Игорь ожидал какой-то бурной реакции от жены, и эта реакция вознаградила бы его за то представление, что он сейчас провел перед женой, и доказало бы ему, что это было именно представление, а не истерика. Но посмотреть в лицо жены у Игоря не получилось, потому что жена захлопнула балконную дверь и закрыла задвижку, оставив Игоря куковать на балконе до того момента, пока она сама не смилостивится. Как погулявший кот, прильнув к оконному стеклу, Игорь стал смотреть внутрь квартиры, как-то особенно остро ощущая, насколько на улице холодно. Ему почему-то вспомнился эпизод бондианы, где одна из подруг Бонда перлась по сугробам в сорокаградусный мороз в одном коротком платьице. Непосредственно переживаемый им сейчас опыт подсказывал ему, насколько была фальшива эта киношная сцена с начала и до конца. Игорь попробовал посмотреть на градусник, прикрепленный к оконной раме, чтобы как-то уточнить обстоятельства, в которых он оказался, но градусник смотрел внутрь квартиры, а сбоку, да еще и в полумраке было трудно различить деления шкалы и уровень подкрашенного спирта среди этих делений.

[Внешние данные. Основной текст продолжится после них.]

-- ==== Sys2Proof/Safety.lean ====
section
/-! DEFINITION. What a good state and a good run are, in the terms the statements use: the
invariant of PCRAW's state (spec 10_state.md R10 to R25, 20_memory.md R40 to R44), and "a run has
gone wrong" (44_decode.md R148). -/

namespace Sys2Proof.Machine

/-! ## The invariant -/

/-- FILE is in canonical form (log 1). -/
def FileImage.wf (f : FileImage) : Bool := f.cells.wf f.len.toNat

/-- The block is the trailing slice of the present FILE, at least 32768 bytes long (R5, R15). -/
def Block.wfIn (b : Block) : Option FileImage → Bool
  | none => false
  | some f => decide (b.base.toNat + b.size.toNat = f.len.toNat) && decide (32768 ≤ b.size.toNat)

/-- HDR_CFA_CODE is 0..3 and HDR_ORDER is the same number (R16, R17). -/
def RawHeader.wf (h : RawHeader) : Bool := decide (h.cfaCode.toNat = (orderCode h.order).toNat)

/-- At most one of every three elements is not zero (R43). -/
def onePerPixel : List U16 → Bool
  | [] => true
  | x :: y :: z :: rest =>
    (decide (y = 0) && decide (z = 0) || decide (x = 0) && decide (z = 0) ||
      decide (x = 0) && decide (y = 0)) && onePerPixel rest
  | _ => false

/-- CH3 has its `CH3_H * CH3_W * 3` elements, at most one not zero in a pixel (R40, R43). -/
def ChannelImage.wf (x : ChannelImage) : Bool :=
  decide (x.elems.length = x.h.toNat * x.w.toNat * 3) && onePerPixel x.elems

/-- Of every three elements the first and the last are whole numbers, and none stands for more
than 65535 (R44). -/
def wholeOuter : List Q16 → Bool
  | [] => true
  | x :: y :: z :: rest =>
    decide (x.toNat % 2 = 0) && decide (z.toNat % 2 = 0) && decide (x.toNat ≤ 131070) &&
      decide (y.toNat ≤ 131070) && decide (z.toNat ≤ 131070) && wholeOuter rest
  | _ => false

/-- RGB has its `RGB_H * RGB_W * 3` elements, red and blue whole (R40, R44). -/
def RgbImage.wf (x : RgbImage) : Bool :=
  decide (x.elems.length = x.h.toNat * x.w.toNat * 3) && wholeOuter x.elems

/-- The values ERR can hold (R151). -/
def listedCodes : List Byte := [0x00, 0x10, 0x20, 0x21, 0x30, 0x40, 0x41, 0x42, 0xE0, 0xF0]

/-- The error report is one a command can leave: a listed code, a payload only with
UnevenDimensionError and then an odd one, and FAULT set if ERR is not OK (R24, R25, R124, R151). -/
def reportWf (s : State) : Bool :=
  decide (s.err ∈ listedCodes) &&
    (if s.err = 0x41 then decide (s.errVal.toNat % 2 = 1)
     else decide (s.errDim = 0) && decide (s.errVal = 0)) &&
    (decide (s.err = 0) || s.fault)

/-- The invariant of PCRAW's state: it holds at reset and every step keeps it. -/
def State.wf (s : State) : Bool :=
  s.file.all FileImage.wf && s.block.all (fun b => b.wfIn s.file) && s.hdr.all RawHeader.wf &&
    s.grid.all Grid.sized && s.ch3.all ChannelImage.wf && s.rgb.all RgbImage.wf && reportWf s

/-! ## Runs -/

/-- A run has gone wrong when FAULT is 1 at its end (R148). -/
def goneWrong (s : State) : Bool := s.fault

/-- The state an outcome goes on with, if it does. -/
def nextState : Host.Outcome State Fault Refusal → Option State
  | .next s => some s
  | .fault _ => none
  | .refused _ => none

/-- `k` steps, none of which stops. -/
def runSteps : Nat → State → Option State
  | 0, s => some s
  | k + 1, s => (nextState (step s)).bind (runSteps k)

/-- The outcome `o` with `g` applied to the state it goes on with. -/
def mapNext (g : State → State) : Host.Outcome State Fault Refusal → Host.Outcome State Fault Refusal
  | .next s => .next (g s)
  | .fault f => .fault f
  | .refused r => .refused r

/-! ## What a command reads of FILE (R41) -/

/-- The bytes LOCATE, PARSE and UNPACK may read of a block whose header is `h`: the marker, the
header, and the first `cb` bytes of each of the `HDR_HEIGHT` active rows (R41, R103). -/
def readOfBlock (h : RawHeader) (k : Nat) : Prop :=
  k < 4 ∨ (176 ≤ k ∧ k < 246) ∨
    ∃ r j, r < h.height.toNat ∧ j < cropBytes h ∧ k = 32768 + r * byteRowWidth h + j

/-! ## What the host reads (R26, R33, R40, R145) -/

/-- The register numbers that R26 lists. -/
def listedNumbers : List Nat :=
  [0x00, 0x01, 0x02, 0x03, 0x04, 0x08, 0x09, 0x0A, 0x10, 0x11, 0x20, 0x21, 0x22, 0x23, 0x24, 0x25,
    0x26, 0x27, 0x28, 0x29, 0x2A, 0x40, 0x41, 0x42, 0x50, 0x51, 0x60, 0x61]

/-- The numbers of the RawHeader registers and HDR_ORDER (R26). -/
def headerNumbers : List Nat :=
  [0x20, 0x21, 0x22, 0x23, 0x24, 0x25, 0x26, 0x27, 0x28, 0x29, 0x2A]

/-- An H_READ of element `k` of register number `n` answers `v` and changes nothing of PCRAW
(the value stands in the model's reply field, log 5). -/
def readsReg (s : State) (n k v : Nat) : Prop :=
  hostTransaction (.readReg n k) s = .next { s with hostReply := some (.value v) }

/-- An H_READ of element `k` of register number `n` is refused. -/
def refusesReg (s : State) (n k : Nat) : Prop :=
  ∃ r : Refusal, hostTransaction (.readReg n k) s = .refused r

/-- An H_READ of the memory element `a` answers `v` and changes nothing of PCRAW (log 5). -/
def readsMem (s : State) (a : MemAddr) (v : Nat) : Prop :=
  hostTransaction (.readMem a) s = .next { s with hostReply := some (.value v) }

/-- An H_READ of the memory element `a` is refused. -/
def refusesMem (s : State) (a : MemAddr) : Prop :=
  ∃ r : Refusal, hostTransaction (.readMem a) s = .refused r

end Sys2Proof.Machine
end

Судя по тому, что видел Игорь сквозь оконные стекла, точнее, то, что он видел сквозь балконное окно, потому что окна были занавешены, все сводилось к тому, что жена стала неторопливо собираться на улицу – вернуть утерянный предмет интерьера. Об этом говорили и свет, включенный в прихожей и шевеление ее тени на стене комнаты, по нервным движениям этим Игорь догадался, что пока скрестись и стучаться, чтобы попасть внутрь, – себе дороже. Впервые в жизни сцена с голым инженером из Ильфа и Петрова не показалась Игорю забавной, рассказ Остапа про похожую ситуацию тоже не вызвал у Игоря улыбки, хотя именно эти истории почему-то всплыли в его памяти одна за другой. Как только шевеления тени прекратились, Игорь перешмыгнул от окна к балконному ограждению, чтобы, когда появится жена, сделать в ее адрес какие-нибудь язвительные замечания. Пока Игорю не приходило в голову, что он скажет, но какое-то чувство подсказывало ему, что такие слова появятся, как только жена окажется в поле его зрения. Игорь хотел встать как можно непринужденнее, может быть, даже этак облокотиться на бетонную оградку, однако первое же прикосновение к бетону и металлу, окантовывавшему бетон по верхнему краю бетонной оградки, остудило пыл Игоря, поэтому Игорь стал ждать жену, несколько независимо сложив руки на груди и грея пальцы рук у себя в подмышках. Налетевший порыв ветра вырвал у Игоря из груди что-то вроде короткого кошачьего вопля отчаяния.

Появление жены внизу Игорь воспринял не без облегчения, но, пробираясь по сугробу в сторону воткнувшегося в снег холста, она даже не подняла головы. Это Игоря слегка покоробило (странно, что его заботило еще что-либо, кроме сквозившего через организм холода, но так оно и было).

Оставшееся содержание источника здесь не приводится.